Он поклонился. Она коротко засмеялась и пошла к дверям.

– Желаю вам разноцветных снов! – крикнула она ему на прощанье.


На этот раз Антон Ильич крепко проспал до самого утра. Проснулся он от будильника и, открыв глаза, не сразу понял, где он.

За окном сегодня было тихо и ясно. На душе у Антона Ильича тоже было хорошо. Он чувствовал себя выспавшимся и полным сил. И было еще какое-то чувство, приятное, едва уловимое, словно напоминание о чем-то хорошем, что с ним произошло или только должно было произойти. Что же это, что? Юля, вдруг вспомнил он и подскочил на кровати! Перед глазами возник вчерашний вечер, Юлино лицо, ее улыбка, ее рука в его руке, ее звонкий смех, зеленые искорки в ее глазах, и на сердце теплой волной разлилось предчувствие всего того, что ждало его впереди. В горле запершило, защемило от счастья, он как будто знал наверняка, что сегодня должно было произойти что-то очень хорошее.

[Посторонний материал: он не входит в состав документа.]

/-! ## Records (R499, R500, R501) -/

/-- A node record breaks R499 or names a reservation twice on its core (R363), given the records before it. -/
def nodeBad (ncore : Nat) (before : List Nat) (r : Nat) : Bool :=
  let unit := recField r 28 4
  let nin := recField r 64 4
  let nout := recField r 68 4
  recField r 224 32 ≠ 0 || recField r 108 20 ≠ 0 || recField r 35 29 ≠ 0 || recField r 25 3 ≠ 0
    || 4 < unit || ncore ≤ recField r 16 9 || 8 < nin || 8 < nout
    || recField r (128 + 6 * nin) (48 - 6 * nin) ≠ 0 || recField r (176 + 6 * nout) (48 - 6 * nout) ≠ 0
    || (unit ≠ 0 && recField r 72 36 ≠ 0) || (unit ≠ 3 && unit ≠ 4 && recField r 32 3 ≠ 0)
    || (unit = 0 && before.any (fun y => recField y 28 4 = 0 && recField y 16 9 = recField r 16 9
        && recField y 72 36 &&& recField r 72 36 ≠ 0))

/-- Beats per firing of an input and of an output of a node. -/
def nodeIn (r k : Nat) : Nat := recField r (128 + 6 * k) 6 + 1
def nodeOut (r k : Nat) : Nat := recField r (176 + 6 * k) 6 + 1

/-- The fields of a link record. -/
structure Link where
  edge : Nat
  src : Nat
  fout : Nat
  dst : Nat
  tin : Nat
  slots : Nat
  cfmt : Nat
  pfmt : Nat
  fv : Bool
  conv : Bool
  k : Nat
  scnt : Nat
  deriving DecidableEq, Repr

/-- A link record's fields (R500). -/
def linkOf (r : Nat) : Link :=
  let f := recField r
  ⟨f 0 16, f 16 16, f 32 4, f 48 16, f 64 4, f 68 7, f 75 4, f 79 4, f 83 1 = 1, f 84 1 = 1, f 85 16, f 101 16⟩

/-- A link record breaks R500. More than 64 slots is a check of its own. -/
def linkBad (nodes : List Nat) (r : Nat) : Bool :=
  let k := linkOf r
  recField r 117 11 ≠ 0 || recField r 36 12 ≠ 0 || nodes.length ≤ k.src || nodes.length ≤ k.dst
    || recField (nodes.getD k.src 0) 68 4 ≤ k.fout || recField (nodes.getD k.dst 0) 64 4 ≤ k.tin
    || (!k.fv && recField r 75 42 ≠ 0)

/-- A port record breaks R500, given the records before it. -/
def portBad (ncore : Nat) (before : List Nat) (r : Nat) : Bool :=
  let place := fun (x : Nat) => (recField x 16 9, recField x 0 3)
  recField r 80 48 ≠ 0 || recField r 34 14 ≠ 0 || recField r 25 7 ≠ 0 || recField r 15 1 ≠ 0 || recField r 3 2 = 3
    || ncore ≤ recField r 16 9 || before.any (fun y => place y = place r)

/-- A window record breaks R500. -/
def windowBad (ncore r : Nat) : Bool := recField r 22 6 ≠ 0 || recField r 2 1 ≠ 0 || ncore ≤ recField r 8 9

/-- A circuit record breaks R501 or R514: its core is one of the region's. -/
def circuitBad (ncore r : Nat) : Bool :=
  recField r 96 32 ≠ 0 || recField r 32 7 ≠ 0 || recField r 21 3 ≠ 0 || recField r 2 4 ≠ 0 || recField r 0 2 = 3
    || ncore ≤ recField r 39 9 || (recField r 0 2 ≠ 2 && recField r 48 48 ≠ 0)

/-- A debug record breaks R501 or R523. -/
def debugBad (ncore r : Nat) : Bool :=
  recField r 96 32 ≠ 0 || recField r 48 16 ≠ 0 || recField r 41 3 ≠ 0 || recField r 24 8 ≠ 0 || ncore ≤ recField r 32 9

/-- The first record of a section that a test, given the records before it, finds bad. -/
def firstBadRecord (bad : List Nat → Nat → Bool) (before : List Nat) : List (Nat × Nat) → Option LoadFault
  | [] => none
  | x :: t => if bad before x.2 then some (badImage x.1) else firstBadRecord bad (x.2 :: before) t

/-- Every placed core has exactly one lead port record (R500). -/
def leadsOk (ncore : Nat) (ports : List Nat) : Bool :=
  (List.range ncore).all (fun c => (ports.filter (fun r => recField r 16 9 = c && recField r 14 1 = 1)).length = 1)

/-- The record sections, in the order of their types; the region has so many cores. -/
def checkRecords (b : List Byte) (l : List Section) (cores : Nat) : Except LoadFault Unit :=
  let ncore := imgNat b 12 2
  let recs := sectionRecords b l
  let nodes := (recs 2).map (·.2)
  let needsBad := fun (_ : List Nat) (r : Nat) => recField r 192 64 ≠ 0 || recField r 32 32 ≠ 0 || recField r 0 16 ≠ ncore
  firstBad [firstBadRecord needsBad [] (recs 1), firstBadRecord (nodeBad ncore) [] (recs 2),
    firstBadRecord (fun _ r => linkBad nodes r) [] (recs 3), firstBadRecord (portBad ncore) [] (recs 4),
    if leadsOk ncore ((recs 4).map (·.2)) then none else some (badImage (((sectionOf l 4).map (·.entry)).getD 0)),
    firstBadRecord (fun _ r => windowBad ncore r) [] (recs 5), firstBadRecord (fun _ r => circuitBad (max ncore cores) r) [] (recs 8),
    firstBadRecord (fun _ r => debugBad ncore r) [] (recs 9)] id

/-! ## Budgets (R38, R363) -/

/-- The accumulators and weight slots that the image's MX records reserve, on every core of the region (R339, R363). -/
def reservedBy (nodes : List Nat) : BitVec 4 × BitVec 32 :=
  nodes.foldl (fun a r => if recField r 28 4 = 0 then
    (a.1 ||| BitVec.ofNat 4 (recField r 72 4), a.2 ||| BitVec.ofNat 32 (recField r 76 32)) else a) (0, 0)

/-- The cores of a region, BASE to BASE + CORES − 1; a number of 512 or more is no core of the module. -/
def regionCores (base cores : Nat) : List Nat := (List.range (min cores (512 - base))).map (fun i => base + i)

/-- Another armed region reserves something of the image on one of the region's cores. -/
def reservedElsewhere (s : State) (rcb base cores : Nat) (nodes : List Nat) : Bool :=
  let m := reservedBy nodes
  (regionCores base cores).any (fun n =>
    (s.coreOf n).resv.any (fun r => r.rcb ≠ rcb && (r.accs &&& m.1 ≠ 0 || r.slots &&& m.2 ≠ 0)))

/-- The BUDGET check: the resource that the region does not grant. A core number of 512 or more is no core of the module. -/
def budgetFault (s : State) (r : Rcb) (rcb ncore needs : Nat) (nodes : List Nat) : Option LoadFault :=
  if r.cores < ncore || 512 < r.base + ncore then some ⟨3, 0, 0⟩
  else if r.spad < recField needs 64 64 then some ⟨3, 1, 0⟩
  else if r.bars < recField needs 16 16 then some ⟨3, 2, 0⟩
  else if r.tape < recField needs 128 64 then some ⟨3, 3, 0⟩
  else if reservedElsewhere s rcb r.base r.cores nodes then some ⟨3, 4, 0⟩
  else none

Он сладко потянулся, откинул одеяло, бодро вскочил с кровати и вдруг, сам не понимая, как это могло произойти, взмахнул руками, покрутил головой, разминая шею, а потом взял да и сделал пару приседаний. Такого с Антоном Ильичом отродясь не случалось.

На часах было пять минут восьмого. Время быть на пляже! Он мигом собрался, схватил полотенце, выскочил из номера и побежал на улицу, к морю.

Юля уже стояла на берегу.

– Пойдемте в ту бухту, – она показала рукой, – там глубже.

Вода обожгла ноги холодом. Антон Ильич поежился. Как и вчера, никто кроме них с утра не купался. Может, вернуться на берег? А искупаться днем, когда вода немного прогреется? Он хотел предложить это Юле, но она, в отличие от него, уже уверенно шла в море, не обращая внимания на холод и колючие брызги волн. Неловко было отставать от нее. Антон Ильич потер ладони и со словами «эх, была – не была!» ринулся в воду, вытянул руки вперед и с шумом бухнулся вниз головой в набегающую волну.


Завтракали на веранде. Антон Ильич снова выбрал удачное место, поодаль, в тени деревьев, и они наслаждались едой под открытым небом. В утренней тишине верещали птички. Солнце поднялось и жарило бы весьма ощутимо, если бы не пихты, укрывавшие их столик густыми ветвями.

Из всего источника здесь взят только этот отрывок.